If you have any money invested in a personal pension or stocks and shares ISA, you might be aware of bull and bear markets. You may on the other hand be blissfully oblivious. What is certain is that you’ll probably hear these terms used again and again by market analysts; especially in choppy markets.

Simply put, a bull market refers to a stock market on the rise. It is typified by a sustained increase in share prices such as we had between August 2011 and April 2015. In that period, the stock market rose by a whopping 40%!  Behind this sustained market performance was strong economic forecasting from the commentators and experts. The danger with bull markets is that people start believing that the phenomena would continue forever. For example, most investors looking back from April 2011 to April 2014 would have seen an amazing return on a typical equity based investment. Expecting this to continue, they may have decided to take a higher risk than they normally would only have their fingers burnt later.
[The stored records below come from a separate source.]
/-- TIER 2. THERMAL_SENSOR_READ, THERMAL_POWER_OFF, THERMTRIP, RECONCILE, DIVERGENCE_DECLARE, DIVERGENCE_CLEAR, COEFFICIENT_REFIT, TELEM_WRITE,
TELEM_STALE, SYSTEM_POWER_ASSIGN, ASSIGNMENT_RECEIVED and ASSIGNMENT_TIMEOUT (R370, R371, R375, R376, R378). The thermal state moves as Table 4
says, each change posted and counted; 100 ms at the hard limit in the floor asks for power off; a trip is latched and stops the device. r, taken
every 100 ms, is held to 0.8 to 1.2; a divergence that has lasted 5 ms sets DIVERGED and takes RECONCILED from every request in flight, 5 ms of
agreement clear it, a refit needs 1 ms with none in flight; each tick of the governor says since when. Telemetry stands as written, a core rail
10 ms old sets TELEM_STALE. An assignment caps the device, at most at its own cap, until 100 ms pass without one; on a budget too small every
device gets 380 W, and that is posted. Every 10 ms a device reports its P and whether it stood at its limit for half of the time; a manager
assigns by its own beside the others'. -/
def Obligations.TemperatureTelemetryAndAssignmentsAreFollowed : Prop :=
  (∀ (l : List Reading) (s : State), s.stopped = false → l ≠ [] →
    ∃ t, exec (.thermalSensorRead l) s = .next t ∧ t.mem = s.mem ∧ t.reqs = s.reqs ∧ t.power.therm =
      (if s.power.therm = .powerOff then .powerOff
       else if s.power.therm = .hardLimit then (if l.all (fun x => decide (x.temp + 5 ≤ hardOf x)) then .throttled else .hardLimit)
       else if l.any (fun x => decide (hardOf x ≤ x.temp)) then .hardLimit
       else if s.power.therm = .throttled then (if l.all (fun x => decide (x.temp + 2 < s.throttleOf x)) then .normal else .throttled)
       else if l.any (fun x => decide (s.throttleOf x ≤ x.temp)) then .throttled else .normal) ∧
      t.reg (Off.pwr 0x60) = (s.reg (Off.pwr 0x60) + (if t.power.therm = s.power.therm then 0 else 1)) % 2 ^ 32 ∧
      (s.power.therm = .hardLimit → t.power.therm = .throttled → t.power.ceiling = s.power.estimate) ∧
      (s.power.therm = .normal → s.power.thermLast + 1000000 ≤ s.now → t.power.ceiling =
        max s.power.ceiling (min (s.power.ceiling + s.power.ceiling * 25 / 1000) (s.regBits (Off.pwr 0) 0 12))) ∧
      (s.power.therm = .throttled → s.power.thermLast + 1000000 ≤ s.now → t.power.ceiling =
        (if l.any (fun x => decide (s.throttleOf x ≤ x.temp)) then s.power.ceiling - s.power.estimate * 5 / 100 else s.power.ceiling))) ∧
  (∀ s : State, s.stopped = false → s.power.therm = .hardLimit → s.power.floor = true → s.power.hardSince + 100000000 ≤ s.now →
    ∃ t, exec .thermalPowerOff s = .next t ∧ t.power = { s.power with therm := .powerOff } ∧ t.pins.pwrOff = true ∧ 2 ∈ t.pins.ibi ∧
      t.reg (Off.pwr 0x60) = (s.reg (Off.pwr 0x60) + 1) % 2 ^ 32 ∧ t.mem = s.mem ∧ t.reqs = s.reqs) ∧
  (∀ s : State, s.stopped = false →
    ∃ t, exec .thermtrip s = .next t ∧ t = { s with pins := t.pins, clock := { s.clock with fastStopped := true }, out := t.out } ∧
      t.pins.thermtrip = true ∧ t.stopped = true ∧ 3 ∈ t.pins.ibi) ∧
  (∀ s : State, s.stopped = false → s.power.eModel ≠ 0 → s.power.reconSince + 100000000 ≤ s.now →
    ∃ t, exec .reconcile s = .next t ∧
      t = { s with regs := t.regs, power := { s.power with haveR := true, eModel := 0, eMeas := 0, reconSince := s.now } } ∧
      t.regBits (Off.pwr 0x68) 0 17 = clampNat 52428 78643 (s.power.eMeas * 65536 / s.power.eModel) ∧ SameRegsBut [Off.pwr 0x68] s t) ∧
  (∀ (b : Nat) (s : State), s.stopped = false → s.regBit (Off.pwr 8) 14 = false → s.regBit (Off.pwr 8) 15 = false →
    s.power.apartSince = some b → b + 5000000 ≤ s.now →
    ∃ t, exec .divergenceDeclare s = .next t ∧ t.regBit (Off.pwr 8) 14 = true ∧ t.power = { s.power with refitDue := true } ∧
      t.reg (Off.pwr 0x50) = (s.reg (Off.pwr 0x50) + 1) % 2 ^ 32 ∧ t.mem = s.mem ∧
      t.reqs = s.reqs.map (fun e => (e.1, { e.2 with reconciled := false }))) ∧
  (∀ (b : Nat) (s : State), s.stopped = false → s.power.agreeSince = some b → b + 5000000 ≤ s.now →
    ∃ t, exec .divergenceClear s = .next t ∧ t = { s with regs := t.regs } ∧ t.regBit (Off.pwr 8) 14 = false ∧
      SameRegsBut [Off.pwr 8] s t) ∧
  (∀ (g : GovInput) (s : State), s.stopped = false →
    ∃ t, exec (.governorTick g) s = .next t ∧
      (t.power.apartSince = if max t.modelMw t.measMw < 5 * (max t.modelMw t.measMw - min t.modelMw t.measMw)
        then some (s.power.apartSince.getD s.now) else none) ∧
      (t.power.agreeSince = if 10 * (max t.modelMw t.measMw - min t.modelMw t.measMw) ≤ max t.modelMw t.measMw
        then some (s.power.agreeSince.getD s.now) else none) ∧
      t.power.reqIdle = (if s.reqs = [] then some (s.power.reqIdle.getD s.now) else none) ∧
      (s.mapped = true → s.isManager = false → s.power.lastReport + 10000000 ≤ s.now →
        Out.powerReport t.power.estimate t.limitedNow ∈ t.out ∧ t.power.lastReport = s.now)) ∧
  (∀ (b : Nat) (s : State), s.stopped = false → s.power.refitDue = true → s.reqs = [] → s.power.reqIdle = some b → b + 1000000 ≤ s.now →
    ∃ t, exec .coefficientRefit s = .next t ∧ t = { s with regs := t.regs, power := { s.power with coeff := Config.refitCoeff s.power.fits, refitDue := false } } ∧
      t.reg (Off.pwr 0x54) = (s.reg (Off.pwr 0x54) + 1) % 2 ^ 32 ∧ SameRegsBut [Off.pwr 0x54] s t) ∧
  (∀ (k p n : Nat) (s : State), s.stopped = false → s.sleep.pkg = .awake → k < 10 →
    ∃ t, exec (.telemWrite k p n) s = .next t ∧ t = { s with regs := t.regs, power := { s.power with telemTime := t.power.telemTime } } ∧
      t.reg (Off.pwr (0x100 + 4 * k)) = p % 65536 + 2 ^ 16 * (n % 256) ∧ t.railStale k = false ∧
      t.regBit (Off.pwr 8) 15 = (s.regBit (Off.pwr 8) 15 && (t.railStale 0 || t.railStale 1)) ∧
      SameRegsBut [Off.pwr (0x100 + 4 * k), Off.pwr 8] s t) ∧
  (∀ (k : Nat) (s : State), s.stopped = false → k < 2 → s.railStale k = true →
    ∃ t, exec (.telemStale k) s = .next t ∧ t = { s with regs := t.regs, reqs := s.reqs.map (fun e => (e.1, { e.2 with reconciled := false })) } ∧
      t.regBit (Off.pwr 8) 15 = true ∧ SameRegsBut [Off.pwr 8] s t) ∧
  (∀ (l : List (Nat × Nat × Bool)) (s : State), s.stopped = false → s.isManager = true → s.regBits (Off.pwr 0x20) 0 22 ≠ 0 →
    ∃ t, exec (.systemPowerAssign l) s = .next t ∧
      (∀ e ∈ s.assignments (s.heard l), e.1 ≠ s.devNum → Out.assignment e.1 e.2 ∈ t.out) ∧
      (∀ e ∈ s.assignments (s.heard l), e.2 ≤ 3000 ∧ (e.1 = s.devNum → t.capW ≤ e.2)) ∧
      (s.regBits (Off.pwr 0x20) 0 22 < 380 * l.length → s.assignments (s.heard l) = l.map (fun r => (r.1, 380)) ∧
        t.reg (Off.pwr 0x58) = (s.reg (Off.pwr 0x58) + (if s.parkState = 2 then 0 else 1)) % 2 ^ 32) ∧
      (380 * l.length ≤ s.regBits (Off.pwr 0x20) 0 22 → t = { s with regs := t.regs, ix := t.ix, power := t.power, out := t.out } ∧
        ∀ r ∈ s.heard l, r.2.2 = false → (r.1, min 3000 (max 380 (r.2.1 * 105 / 100))) ∈ s.assignments (s.heard l))) ∧
  (∀ (w : Nat) (s : State), s.stopped = false → s.mapped = true →
    ∃ t, exec (.assignmentReceived w) s = .next t ∧ t = { s with regs := t.regs, power := { s.power with lastAssign := s.now } } ∧
      t.capW = min w (min 3000 (s.regBits (Off.pwr 0) 0 12)) ∧ SameRegsBut [Off.pwr 0x1C] s t) ∧
  (∀ s : State, s.stopped = false → s.power.lastAssign + 100000000 ≤ s.now →
    ∃ t, exec .assignmentTimeout s = .next t ∧ t = { s with regs := t.regs } ∧ t.capW = s.regBits (Off.pwr 0) 0 12 ∧
      SameRegsBut [Off.pwr 0x1C] s t)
A bear market on the other hand is one that is in decline with share prices falling for a sustained period, resulting in a downward trend. A recent example would be most of the last 12 months, where the FTSE 100 share index fell from 7089 in April 2015 to 5707 in February 2016. That’s a fall of nearly 20% in one year! In that period, most people would have seen their stocks and shares ISAs and personal pensions fall in value. Bear markets can be dangerous because bad news sells newspapers and bear markets are perfect for this. With headlines like “Market Armageddon” and “Stocks and Shares Meltdown”, many investors who are in it for the long term may see this, panic and go defensive, or worse still, cash out.

So what to do? In my opinion, one of the worst things you can do is to keep a daily eye on your investments. This causes stress, and as a passenger you may get frustrated as there isn’t much you can do about the rises and falls in your investments. Worse still, you may find yourself taking the wheel in the belief that you could do a better job yourself! Unless you are an expert with nothing else to do with your life, this could lead to disaster.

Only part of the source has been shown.